По прошествии должного времени Лина, так и не определившая своего мнения по отношению к чему бы то ни было, исключая тот факт, что она принадлежит к потерянному поколению, проанализировала сложившуюся ситуацию и увидела, что она — подобно его фразам и предложениям — уже не принадлежит ему и что их жизнь превратилась в то, что он теперь стал говорить о своих книгах, — в имитацию. Они продолжали жить вместе, теперь уже в старом доме из красно-коричневого песчаника в Нижнем Манхэттене, сданном им надолго и бесплатно неким гомосексуалистом, наследником огромных денег, вложенных в сталелитейную промышленность, который считал, что Клемент — это второй Джон Ките. Но теперь Клемент частенько спал на третьем этаже, а Лина — на первом.
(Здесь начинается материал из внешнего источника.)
/-! ### setPart -/

@[simp] theorem State.setPart_pending (p : Nat) (v : Part) : (s.setPart p v).pending = s.pending := rfl
@[simp] theorem State.setPart_mill (p : Nat) (v : Part) : (s.setPart p v).mill = s.mill := rfl
@[simp] theorem State.setPart_stagedFull (p : Nat) (v : Part) : (s.setPart p v).stagedFull = s.stagedFull := rfl
@[simp] theorem State.setPart_device (p : Nat) (v : Part) : (s.setPart p v).device = s.device := rfl
@[simp] theorem State.setPart_stageObj (p : Nat) (v : Part) : (s.setPart p v).stageObj = s.stageObj := rfl
@[simp] theorem State.setPart_stageLen (p : Nat) (v : Part) : (s.setPart p v).stageLen = s.stageLen := rfl
@[simp] theorem State.setPart_partLock (p : Nat) (v : Part) : (s.setPart p v).partLock = s.partLock := rfl
@[simp] theorem State.setPart_weirs (p : Nat) (v : Part) : (s.setPart p v).weirs = s.weirs := rfl
@[simp] theorem State.setPart_querns (p : Nat) (v : Part) : (s.setPart p v).querns = s.querns := rfl
@[simp] theorem State.setPart_resolves (p : Nat) (v : Part) : (s.setPart p v).resolves = s.resolves := rfl
@[simp] theorem State.setPart_tollFails (p : Nat) (v : Part) : (s.setPart p v).tollFails = s.tollFails := rfl
@[simp] theorem State.setPart_testNext (p : Nat) (v : Part) : (s.setPart p v).testNext = s.testNext := rfl
@[simp] theorem State.setPart_testResults (p : Nat) (v : Part) : (s.setPart p v).testResults = s.testResults := rfl
@[simp] theorem State.setPart_tiles (p : Nat) (v : Part) : (s.setPart p v).tiles = s.tiles := rfl
@[simp] theorem State.setPart_clusters (p : Nat) (v : Part) : (s.setPart p v).clusters = s.clusters := rfl
@[simp] theorem State.setPart_tollQueue (p : Nat) (v : Part) : (s.setPart p v).tollQueue = s.tollQueue := rfl
@[simp] theorem State.setPart_granary (p : Nat) (v : Part) : (s.setPart p v).granary = s.granary := rfl
@[simp] theorem State.setPart_hbm (p : Nat) (v : Part) : (s.setPart p v).hbm = s.hbm := rfl
@[simp] theorem State.setPart_pond (p : Nat) (v : Part) : (s.setPart p v).pond = s.pond := rfl
@[simp] theorem State.setPart_leats (p : Nat) (v : Part) : (s.setPart p v).leats = s.leats := rfl
@[simp] theorem State.setPart_mem (p : Nat) (v : Part) : (s.setPart p v).mem = s.mem := rfl
@[simp] theorem State.setPart_ctxs (p : Nat) (v : Part) : (s.setPart p v).ctxs = s.ctxs := rfl
@[simp] theorem State.setPart_ctxRegs (p : Nat) (v : Part) : (s.setPart p v).ctxRegs = s.ctxRegs := rfl
@[simp] theorem State.setPart_pendingFrees (p : Nat) (v : Part) : (s.setPart p v).pendingFrees = s.pendingFrees := rfl
@[simp] theorem State.setPart_copyJobs (p : Nat) (v : Part) : (s.setPart p v).copyJobs = s.copyJobs := rfl
@[simp] theorem State.setPart_qps (p : Nat) (v : Part) : (s.setPart p v).qps = s.qps := rfl
@[simp] theorem State.setPart_ports (p : Nat) (v : Part) : (s.setPart p v).ports = s.ports := rfl
@[simp] theorem State.setPart_eth (p : Nat) (v : Part) : (s.setPart p v).eth = s.eth := rfl
@[simp] theorem State.setPart_sec (p : Nat) (v : Part) : (s.setPart p v).sec = s.sec := rfl
@[simp] theorem State.setPart_board (p : Nat) (v : Part) : (s.setPart p v).board = s.board := rfl
@[simp] theorem State.setPart_mce (p : Nat) (v : Part) : (s.setPart p v).mce = s.mce := rfl
@[simp] theorem State.setPart_life (p : Nat) (v : Part) : (s.setPart p v).life = s.life := rfl
@[simp] theorem State.setPart_ras (p : Nat) (v : Part) : (s.setPart p v).ras = s.ras := rfl
@[simp] theorem State.setPart_pwr (p : Nat) (v : Part) : (s.setPart p v).pwr = s.pwr := rfl
@[simp] theorem State.setPart_selects (p : Nat) (v : Part) : (s.setPart p v).selects = s.selects := rfl
@[simp] theorem State.setPart_selFactory (p : Nat) (v : Part) : (s.setPart p v).selFactory = s.selFactory := rfl
@[simp] theorem State.setPart_selBoard (p : Nat) (v : Part) : (s.setPart p v).selBoard = s.selBoard := rfl
@[simp] theorem State.setPart_out (p : Nat) (v : Part) : (s.setPart p v).out = s.out := rfl
@[simp] theorem State.setPart_draws (p : Nat) (v : Part) : (s.setPart p v).draws = s.draws := rfl
@[simp] theorem State.setPart_weir (p : Nat) (v : Part) (j : Nat) : (s.setPart p v).weir j = s.weir j := rfl
@[simp] theorem State.setPart_tile (p : Nat) (v : Part) (j : Nat) : (s.setPart p v).tile j = s.tile j := rfl
@[simp] theorem State.setPart_cluster (p : Nat) (v : Part) (j : Nat) : (s.setPart p v).cluster j = s.cluster j := rfl
@[simp] theorem State.setPart_ctx (p : Nat) (v : Part) (j : Nat) : (s.setPart p v).ctx j = s.ctx j := rfl
@[simp] theorem State.setPart_qp (p : Nat) (v : Part) (j : Nat) : (s.setPart p v).qp j = s.qp j := rfl
@[simp] theorem State.setPart_port (p : Nat) (v : Part) (j : Nat) : (s.setPart p v).port j = s.port j := rfl
@[simp] theorem State.setPart_quern (p : Nat) (v : Part) (i j : Nat) : (s.setPart p v).quern i j = s.quern i j := rfl
@[simp] theorem State.setPart_leat (p : Nat) (v : Part) (i j : Nat) : (s.setPart p v).leat i j = s.leat i j := rfl
@[simp] theorem State.setPart_now (p : Nat) (v : Part) : (s.setPart p v).now = s.now := rfl

/-! ### modPart -/

@[simp] theorem State.modPart_pending (p : Nat) (f : Part → Part) : (s.modPart p f).pending = s.pending := rfl
@[simp] theorem State.modPart_mill (p : Nat) (f : Part → Part) : (s.modPart p f).mill = s.mill := rfl
@[simp] theorem State.modPart_stagedFull (p : Nat) (f : Part → Part) : (s.modPart p f).stagedFull = s.stagedFull := rfl
@[simp] theorem State.modPart_device (p : Nat) (f : Part → Part) : (s.modPart p f).device = s.device := rfl
@[simp] theorem State.modPart_stageObj (p : Nat) (f : Part → Part) : (s.modPart p f).stageObj = s.stageObj := rfl
@[simp] theorem State.modPart_stageLen (p : Nat) (f : Part → Part) : (s.modPart p f).stageLen = s.stageLen := rfl
@[simp] theorem State.modPart_partLock (p : Nat) (f : Part → Part) : (s.modPart p f).partLock = s.partLock := rfl
@[simp] theorem State.modPart_weirs (p : Nat) (f : Part → Part) : (s.modPart p f).weirs = s.weirs := rfl
@[simp] theorem State.modPart_querns (p : Nat) (f : Part → Part) : (s.modPart p f).querns = s.querns := rfl
@[simp] theorem State.modPart_resolves (p : Nat) (f : Part → Part) : (s.modPart p f).resolves = s.resolves := rfl
@[simp] theorem State.modPart_tollFails (p : Nat) (f : Part → Part) : (s.modPart p f).tollFails = s.tollFails := rfl
@[simp] theorem State.modPart_testNext (p : Nat) (f : Part → Part) : (s.modPart p f).testNext = s.testNext := rfl
@[simp] theorem State.modPart_testResults (p : Nat) (f : Part → Part) : (s.modPart p f).testResults = s.testResults := rfl
@[simp] theorem State.modPart_tiles (p : Nat) (f : Part → Part) : (s.modPart p f).tiles = s.tiles := rfl
@[simp] theorem State.modPart_clusters (p : Nat) (f : Part → Part) : (s.modPart p f).clusters = s.clusters := rfl
@[simp] theorem State.modPart_tollQueue (p : Nat) (f : Part → Part) : (s.modPart p f).tollQueue = s.tollQueue := rfl
@[simp] theorem State.modPart_granary (p : Nat) (f : Part → Part) : (s.modPart p f).granary = s.granary := rfl
@[simp] theorem State.modPart_hbm (p : Nat) (f : Part → Part) : (s.modPart p f).hbm = s.hbm := rfl
@[simp] theorem State.modPart_pond (p : Nat) (f : Part → Part) : (s.modPart p f).pond = s.pond := rfl
@[simp] theorem State.modPart_leats (p : Nat) (f : Part → Part) : (s.modPart p f).leats = s.leats := rfl
@[simp] theorem State.modPart_mem (p : Nat) (f : Part → Part) : (s.modPart p f).mem = s.mem := rfl
@[simp] theorem State.modPart_ctxs (p : Nat) (f : Part → Part) : (s.modPart p f).ctxs = s.ctxs := rfl
@[simp] theorem State.modPart_ctxRegs (p : Nat) (f : Part → Part) : (s.modPart p f).ctxRegs = s.ctxRegs := rfl
@[simp] theorem State.modPart_pendingFrees (p : Nat) (f : Part → Part) : (s.modPart p f).pendingFrees = s.pendingFrees := rfl
@[simp] theorem State.modPart_copyJobs (p : Nat) (f : Part → Part) : (s.modPart p f).copyJobs = s.copyJobs := rfl
@[simp] theorem State.modPart_qps (p : Nat) (f : Part → Part) : (s.modPart p f).qps = s.qps := rfl
@[simp] theorem State.modPart_ports (p : Nat) (f : Part → Part) : (s.modPart p f).ports = s.ports := rfl
@[simp] theorem State.modPart_eth (p : Nat) (f : Part → Part) : (s.modPart p f).eth = s.eth := rfl
@[simp] theorem State.modPart_sec (p : Nat) (f : Part → Part) : (s.modPart p f).sec = s.sec := rfl
@[simp] theorem State.modPart_board (p : Nat) (f : Part → Part) : (s.modPart p f).board = s.board := rfl
@[simp] theorem State.modPart_mce (p : Nat) (f : Part → Part) : (s.modPart p f).mce = s.mce := rfl
@[simp] theorem State.modPart_life (p : Nat) (f : Part → Part) : (s.modPart p f).life = s.life := rfl
@[simp] theorem State.modPart_ras (p : Nat) (f : Part → Part) : (s.modPart p f).ras = s.ras := rfl
@[simp] theorem State.modPart_pwr (p : Nat) (f : Part → Part) : (s.modPart p f).pwr = s.pwr := rfl
@[simp] theorem State.modPart_selects (p : Nat) (f : Part → Part) : (s.modPart p f).selects = s.selects := rfl
@[simp] theorem State.modPart_selFactory (p : Nat) (f : Part → Part) : (s.modPart p f).selFactory = s.selFactory := rfl
@[simp] theorem State.modPart_selBoard (p : Nat) (f : Part → Part) : (s.modPart p f).selBoard = s.selBoard := rfl
@[simp] theorem State.modPart_out (p : Nat) (f : Part → Part) : (s.modPart p f).out = s.out := rfl
@[simp] theorem State.modPart_draws (p : Nat) (f : Part → Part) : (s.modPart p f).draws = s.draws := rfl
@[simp] theorem State.modPart_weir (p : Nat) (f : Part → Part) (j : Nat) : (s.modPart p f).weir j = s.weir j := rfl
@[simp] theorem State.modPart_tile (p : Nat) (f : Part → Part) (j : Nat) : (s.modPart p f).tile j = s.tile j := rfl
@[simp] theorem State.modPart_cluster (p : Nat) (f : Part → Part) (j : Nat) : (s.modPart p f).cluster j = s.cluster j := rfl
@[simp] theorem State.modPart_ctx (p : Nat) (f : Part → Part) (j : Nat) : (s.modPart p f).ctx j = s.ctx j := rfl
@[simp] theorem State.modPart_qp (p : Nat) (f : Part → Part) (j : Nat) : (s.modPart p f).qp j = s.qp j := rfl
@[simp] theorem State.modPart_port (p : Nat) (f : Part → Part) (j : Nat) : (s.modPart p f).port j = s.port j := rfl
@[simp] theorem State.modPart_quern (p : Nat) (f : Part → Part) (i j : Nat) : (s.modPart p f).quern i j = s.quern i j := rfl
@[simp] theorem State.modPart_leat (p : Nat) (f : Part → Part) (i j : Nat) : (s.modPart p f).leat i j = s.leat i j := rfl
@[simp] theorem State.modPart_now (p : Nat) (f : Part → Part) : (s.modPart p f).now = s.now := rfl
Этот, можно сказать, полученный в подарок дом был всего лишь самым крупным из всех подарков, которыми их осыпали: то пальто из верблюжьей шерсти, полученное от приятеля-врача, который обнаружил, что ему нужен больший размер; то ежегодное бесплатное пользование коттеджем на Кейп-Код [7] Залив и остров у Восточного побережья США, к югу от Бостона, курортное место.
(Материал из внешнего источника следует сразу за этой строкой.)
theorem State.collAck_last {s : State} {p n : Nat} {a b : List Byte} {d : CollDesc} (hd : s.collDesc p (field a 0 2) = some d)
    (hlast : ((s.coll p (field a 0 2)).sent.filter (·.1 == n)).getLast? = some (n, b)) (hfirst : (chunkHead b).first = field a 8 8)
    (hstep : (chunkHead b).step = field a 16 8) : s.collAck p n a =
      ((((s.modColl p (field a 0 2) fun r => { r with acks := n :: r.acks }).checkData p (field a 0 2) d)).setBlame p (field a 0 2)).barriers p := by
  unfold State.collAck
  dsimp only
  rw [hd, hlast]
  exact if_pos ⟨hfirst, hstep⟩

/-- A message on a session whose port lets it out. -/
theorem State.sendOn_goes {s : State} {n : Nat} {e : Session} (he : s.sec.session n = e) (m : IhlakMsg) (hstopped : s.portsStopped e.part = false)
    (hmac : (s.port e.port).mac ≠ 0) (hdrops : s.portDrops e.port = false) : s.sendOn n m =
      (s.modSec fun x => x.setSession n { e with seqOut := e.seqOut + 1 }).send
        (.ihlak (m.head e.part e.peerSession (1 - e.peerSender) e.seqOut) e.port m) := by
  subst he
  unfold State.sendOn
  dsimp only
  rw [hstopped, Bool.and_false, if_neg Bool.false_ne_true]
  refine (if_neg fun h => hmac h.2).trans (if_neg ?_)
  show ¬ s.portDrops (s.sec.session n).port = true
  rw [hdrops]
  exact Bool.false_ne_true

theorem State.creditDue_returns {s : State} {n : Nat} (hdue : (s.sec.session n).owedSince + 2000 ≤ s.mill.now) (hrole : (s.sec.session n).role = 4)
    (howed : (s.sec.session n).owed ≠ 0) : s.creditDue n =
      (s.modSec fun x => x.setSession n { s.sec.session n with owed := 0 }).sendOn n (.credit (s.sec.session n).owed) :=
  (if_pos hdue).trans (if_neg (not_or.mpr ⟨not_not.mpr hrole, howed⟩))

theorem State.creditDue_idle {s : State} {n : Nat}
    (h : s.mill.now < (s.sec.session n).owedSince + 2000 ∨ (s.sec.session n).role ≠ 4 ∨ (s.sec.session n).owed = 0) : s.creditDue n = s := by
  unfold State.creditDue
  split
  · next hdue => exact if_pos (h.resolve_left (Nat.not_lt.mpr hdue))
  · rfl

/-- The state after a session's credits have gone back in its next packet. -/
def State.creditsBack (s : State) (n : Nat) (e : Session) : State :=
  (s.modSec fun x => (x.setSession n { e with owed := 0 }).setSession n { e with owed := 0, seqOut := e.seqOut + 1 }).send
    (.ihlak ((IhlakMsg.credit e.owed).head e.part e.peerSession (1 - e.peerSender) e.seqOut) e.port (.credit e.owed))

theorem State.send_modSec_rest (s : State) (f : Security → Security) (m : OutMsg) : { (s.modSec f).send m with sec := s.sec, out := s.out } = s := rfl

theorem State.creditsBack_out (s : State) (n : Nat) (e : Session) : (s.creditsBack n e).out =
    .ihlak ((IhlakMsg.credit e.owed).head e.part e.peerSession (1 - e.peerSender) e.seqOut) e.port (.credit e.owed) :: s.out := rfl

theorem State.creditsBack_spec {s : State} {n : Nat} {e : Session} (hrole : e.role = 4)
    (hstopped : s.portsStopped e.part = false) (hmac : (s.port e.port).mac ≠ 0) (hdrops : s.portDrops e.port = false) :
    (s.modSec fun x => x.setSession n { e with owed := 0 }).sendOn n (.credit e.owed) = s.creditsBack n e ∧
      ((s.creditsBack n e).sec.session n).owed = 0 ∧ ((s.creditsBack n e).sec.session n).seqOut = e.seqOut + 1 := by
  have hne : ∀ q, ({ e with owed := 0, seqOut := q } : Session) ≠ {} := fun q heq => by
    have hzero : e.role = 0 := (congrArg Session.role heq :)
    exact absurd (hrole.symm.trans hzero) (by decide)
  have hsession := Security.session_setSession s.sec n (e := { e with owed := 0 }) (hne e.seqOut)
  have hafter := Security.session_setSession (s.sec.setSession n { e with owed := 0 }) n (e := { e with owed := 0, seqOut := e.seqOut + 1 }) (hne _)
  exact ⟨State.sendOn_goes (s := s.modSec fun x => x.setSession n { e with owed := 0 }) hsession (.credit e.owed) hstopped hmac hdrops,
    (congrArg Session.owed hafter :), (congrArg Session.seqOut hafter :)⟩

/-- Settles O37. -/
theorem collectivePacketsAreTakenInTheirStep : Obligations.CollectivePacketsAreTakenInTheirStep := by
  unfold Obligations.CollectivePacketsAreTakenInTheirStep
  refine fun s hs => ⟨fun p c d hd hwindow hfresh hidle hopen hgood hsync =>
      congrArg Host.Outcome.next (State.collectiveStart_starts hd hwindow hfresh hidle hopen hgood hsync), fun k u htake => ?_, fun n => ?_⟩
  · intro n p e h late
    have hu : u.Canon := by
      have hkept := (s.takePkt_keeps k).canon hs
      rwa [htake] at hkept
    have htakes := fun {type : Nat} (htype : k.type = type) f t (ht : f u = t) =>
      congrArg (Host.Outcome.next (φ := Fault) (ρ := Refusal)) ((State.onPkt_taken htype htake f).trans ht)
    refine ⟨fun htype hlate => ⟨_, htakes htype _ _ (State.collChunk_late hlate), State.lateChunk_spec hu p n⟩,
      fun htype hlate => htakes htype _ _ (State.collChunk_taken hlate),
      fun d htype _ hd hsender hgood hopen hnew hidle => State.takeChunk_early hd hsender hgood hopen hnew hidle, fun htype hidle => ?_,
      fun htype b hfound hwindow => ⟨fun hcredit hmay => htakes htype _ _ ((State.collNack_found hfound hwindow).trans (State.offer_sends hcredit hmay)),
        fun hno => htakes htype _ _ ((State.collNack_found hfound hwindow).trans (State.offer_waits hno))⟩,
      fun htype d b hd hlast hfirst hstep => htakes htype _ _ (State.collAck_last hd hlast hfirst hstep)⟩
    obtain ⟨x, hcredit, hcredits⟩ := State.collCredit_idle (State.takePkt_session htake) hidle p (field k.payload 0 4)
    exact ⟨{ u with sec := x }, htakes htype _ _ hcredit, hcredits, rfl⟩
  · intro e
    refine ⟨fun hdue hrole howed => ⟨congrArg Host.Outcome.next (State.creditDue_returns hdue hrole howed), fun hstopped hport hmac hdrops => ?_⟩,
      fun h => congrArg Host.Outcome.next (State.creditDue_idle h)⟩
    have hsent := State.creditsBack_spec (s := s) (n := n) (e := e) hrole hstopped hmac hdrops
    exact ⟨s.creditsBack n e, congrArg Host.Outcome.next ((State.creditDue_returns hdue hrole howed).trans hsent.1), hsent.2.1, hsent.2.2,
      State.creditsBack_out s n e, State.send_modSec_rest s _ _⟩

end Sys2Proof.Machine

/-! PROOFS. O40: the commands of a host queue (R219, R295 to R301, R355). -/
namespace Sys2Proof.Machine
open Sys2Proof

/-! ### A command starts -/

/-- The queue takes up a command that it has fetched. -/
def State.takesUp (s : State) (x q i : Nat) (b : List Byte) (rest : List (Nat × List Byte)) : State :=
  s.modQueue x q fun k => { k with fetched := rest, current := some (i, b), since := s.mill.now }

/-- Nothing bars the queue from starting its first fetched command. -/
def State.startsNext (s : State) (x q i : Nat) (b : List Byte) (rest : List (Nat × List Byte)) : Prop :=
  ((s.ctx x).queue q).fetched = (i, b) :: rest ∧ ctxRuns (s.ctx x) x = true ∧ s.ctxStarts x = true ∧ q < (s.ctx x).desc.queues ∧
    ((s.ctx x).queue q).stopped = false ∧ ((s.ctx x).queue q).current = none ∧ ∀ e ∈ (s.ctx x).recWait, e.queue ≠ q

theorem State.cmdFieldsOk_congr {s t : State} {x : Nat} (hparts : t.parts = s.parts) (hdesc : (t.ctx x).desc = (s.ctx x).desc) (b : List Byte) :
    t.cmdFieldsOk x b = s.cmdFieldsOk x b := by
  unfold State.cmdFieldsOk State.part
  rw [hparts, hdesc]

section
variable {s : State} {x q i : Nat} {b : List Byte} {rest : List (Nat × List Byte)}

theorem State.takesUp_ctx (hs : s.Canon) : (s.takesUp x q i b rest).ctx x = (s.ctx x).setQueue q
    { (s.ctx x).queue q with fetched := rest, current := some (i, b), since := s.mill.now } :=
  (State.ctx_modCtx hs x x _).trans (if_pos rfl)

theorem State.takesUp_desc (hs : s.Canon) : ((s.takesUp x q i b rest).ctx x).desc = (s.ctx x).desc := (congrArg Ctx.desc (State.takesUp_ctx hs) :)

theorem Ctx.queue_setQueue (c : Ctx) (q : Nat) {v : HQueue} (hv : v ≠ {}) : (c.setQueue q v).queue q = v := NatMap.get_set_same _ _ hv

theorem State.takesUp_current (hs : s.Canon) : (((s.takesUp x q i b rest).ctx x).queue q).current = some (i, b) := by
  rw [State.takesUp_ctx hs, Ctx.queue_setQueue]
  exact fun h => nomatch (congrArg HQueue.current h :)

theorem State.startCmd_takesUp (h : s.startsNext x q i b rest) {mine : Nat → Bool} (hmine : mine (cmdOpcode b) = true) (f : List Byte → State → State) :
    s.startCmd x q mine f =
      if 6 < cmdOpcode b then (s.takesUp x q i b rest).failCmd x q 0x0701
      else if (!(s.takesUp x q i b rest).cmdFieldsOk x b) = true then (s.takesUp x q i b rest).failCmd x q 0x0702
      else f b (s.takesUp x q i b rest) := by
  obtain ⟨hfetched, hruns, hstarts, hqueue, hrunning, hidle, hrecorded⟩ := h
  have hnone : (s.ctx x).recWait.any (·.queue == q) = false := List.any_eq_false.mpr fun e he => by
    rw [beq_eq_false_iff_ne.mpr (hrecorded e he)]
    exact Bool.false_ne_true
  unfold State.startCmd
  dsimp only
  rw [hfetched]
  dsimp only
  rw [hruns, hstarts, decide_eq_true hqueue, hrunning, hidle, hmine, hnone]
  exact if_pos rfl

variable (hs : s.Canon) (h : s.startsNext x q i b rest) {mine : Nat → Bool} (hmine : mine (cmdOpcode b) = true) (hop : cmdOpcode b ≤ 6)
include hs h hmine hop

/-- A command whose fields pass runs. -/
theorem State.startCmd_runs (hfields : s.cmdFieldsOk x b = true) (f : List Byte → State → State) :
    s.startCmd x q mine f = f b (s.takesUp x q i b rest) := by
  have hok := (State.cmdFieldsOk_congr (s := s) (t := s.takesUp x q i b rest) rfl (State.takesUp_desc hs) b).trans hfields
  refine (State.startCmd_takesUp h hmine f).trans ((if_neg (Nat.not_lt.mpr hop)).trans (if_neg ?_))
  rw [hok]
  exact Bool.false_ne_true

/-- A command whose fields do not pass fails. -/
theorem State.startCmd_fails (hfields : s.cmdFieldsOk x b = false) (f : List Byte → State → State) :
    s.startCmd x q mine f = (s.takesUp x q i b rest).failCmd x q 0x0702 := by
  have hbad := (State.cmdFieldsOk_congr (s := s) (t := s.takesUp x q i b rest) rfl (State.takesUp_desc hs) b).trans hfields
  refine (State.startCmd_takesUp h hmine f).trans ((if_neg (Nat.not_lt.mpr hop)).trans (if_pos ?_))
  rw [hbad]
  rfl

end

/-! ### Calls of Toll -/

section
variable {u : State} {x q i : Nat} {b : List Byte}

theorem State.hostAlloc_eq {st h : Nat} {v : State} (halloc : u.allocate x (field b 9 1) (field b 8 1) (field b 0x10 8) = (st, h, v)) :
    u.hostAlloc x q b = (v.countToll x st).finishCmd x q st (if st = 0 then h else 0) 0 := by
  unfold State.hostAlloc
  rw [halloc]

theorem State.hostFree_stale (hstale : u.current x (field b 8 4) = none) : u.hostFree x q b = (u.countToll x 6).finishCmd x q 6 0 0 := by
  unfold State.hostFree
  rw [State.freeHandle_none hstale]
  exact if_neg fun h => absurd (show (6 : Nat) = 0 from h.1) (by decide)

theorem State.hostFree_current {o : Obj} (ho : u.current x (field b 8 4) = some o) : u.hostFree x q b =
    if u.objBusy x (handleIndex (field b 8 4)) o.gen = true then
      { u.freeIdx x (handleIndex (field b 8 4)) 2 with tollQueue := .host x q true :: u.tollQueue }
    else (u.freeIdx x (handleIndex (field b 8 4)) 2).finishCmd x q 0 0 0 := by
  obtain ⟨-, hobj, -⟩ := State.current_eq_some ho
  have hlen := u.freeIdx_pendingFrees x (handleIndex (field b 8 4)) 2
  have hqueue : (u.freeIdx x (handleIndex (field b 8 4)) 2).tollQueue = u.tollQueue := (congrArg State.tollQueue (u.freeIdx_rest x _ 2) :)
  rw [← hobj] at hlen
  unfold State.hostFree
  rw [State.freeHandle_some ho]
  dsimp only
  rw [hqueue]
  split at hlen
  · next hbusy => rw [if_pos hbusy, if_pos ⟨rfl, by omega⟩]
  · next hfree => rw [if_neg hfree, if_neg fun h => h.2 hlen, State.countToll, if_pos (.inl rfl)]

theorem State.callHost_waits (hqueue : u.tollQueue ≠ []) : u.callHost x q = { u with tollQueue := u.tollQueue ++ [.host x q false] } :=
  if_neg (mt List.isEmpty_iff.mp hqueue)

theorem State.cmdSignal_eq {p : Nat} (hp : (u.ctx x).desc.part = p) : u.cmdSignal x q b =
    ((u.signal p (field b 8 2) (BitVec.ofNat 64 (field b 0x10 8)) (.host x q)).2.barriers p).finishCmd x q 0 0
      (if (u.signal p (field b 8 2) (BitVec.ofNat 64 (field b 0x10 8)) (.host x q)).1 then 0 else 0x0601) := by
  subst hp
  rfl

/-! ### COPY and UNSEAL -/

theorem State.cmdCopy_fails (hlen : field b 0x20 5 ≠ 0) {e : Nat} (hchecks : u.copyChecks x b false = .error e) :
    u.cmdCopy x q b = u.failCmd x q e := by
  unfold State.cmdCopy
  rw [if_neg hlen, hchecks]

theorem State.cmdUnseal_keyless (hlen : field b 0x20 5 ≠ 0) {so d : Obj} {v : State} (hchecks : u.copyChecks x b true = .ok (so, d))
    (hkey : u.unsealKey x (field b 0x28 1) = (none, v)) : u.cmdUnseal x q b = v.failCmd x q 0x0804 := by
  unfold State.cmdUnseal
  dsimp only
  rw [if_neg hlen, hchecks]
  dsimp only
  rw [hkey]

theorem State.readObj_rest (s : State) (y : Nat) (o : Obj) (off len : Nat) :
    { (s.readObj y o off len).2.2 with hbm := s.hbm, pond := s.pond, mce := s.mce } = s := by
  unfold State.readObj
  dsimp only
  split <;> rfl

theorem State.countUse_ctxs (s : State) (n : Nat) : (s.countUse n).ctxs = s.ctxs := by
  unfold State.countUse
  dsimp only
  split <;> rfl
, отданным им семейной парой, которая каждое лето уезжала в Европу, а вместе с ним старый, но в отличном состоянии «бьюик». Судьба тоже была к ним весьма благосклонна. Однажды, возвращаясь домой по темной улице, Клемент споткнулся о что-то металлическое, и оно оказалось банкой анчоусов. Принеся ее домой, он обнаружил, что для ее открывания нужен специальный ключ, и спрятал банку в шкаф. А более чем через месяц, уже на другой улице, он снова поддел ногой что-то металлическое — ключ к этой банке. И они с Линой, оба большие любители анчоусов, тут же вскрыли пачку крекеров, сели и все это умяли.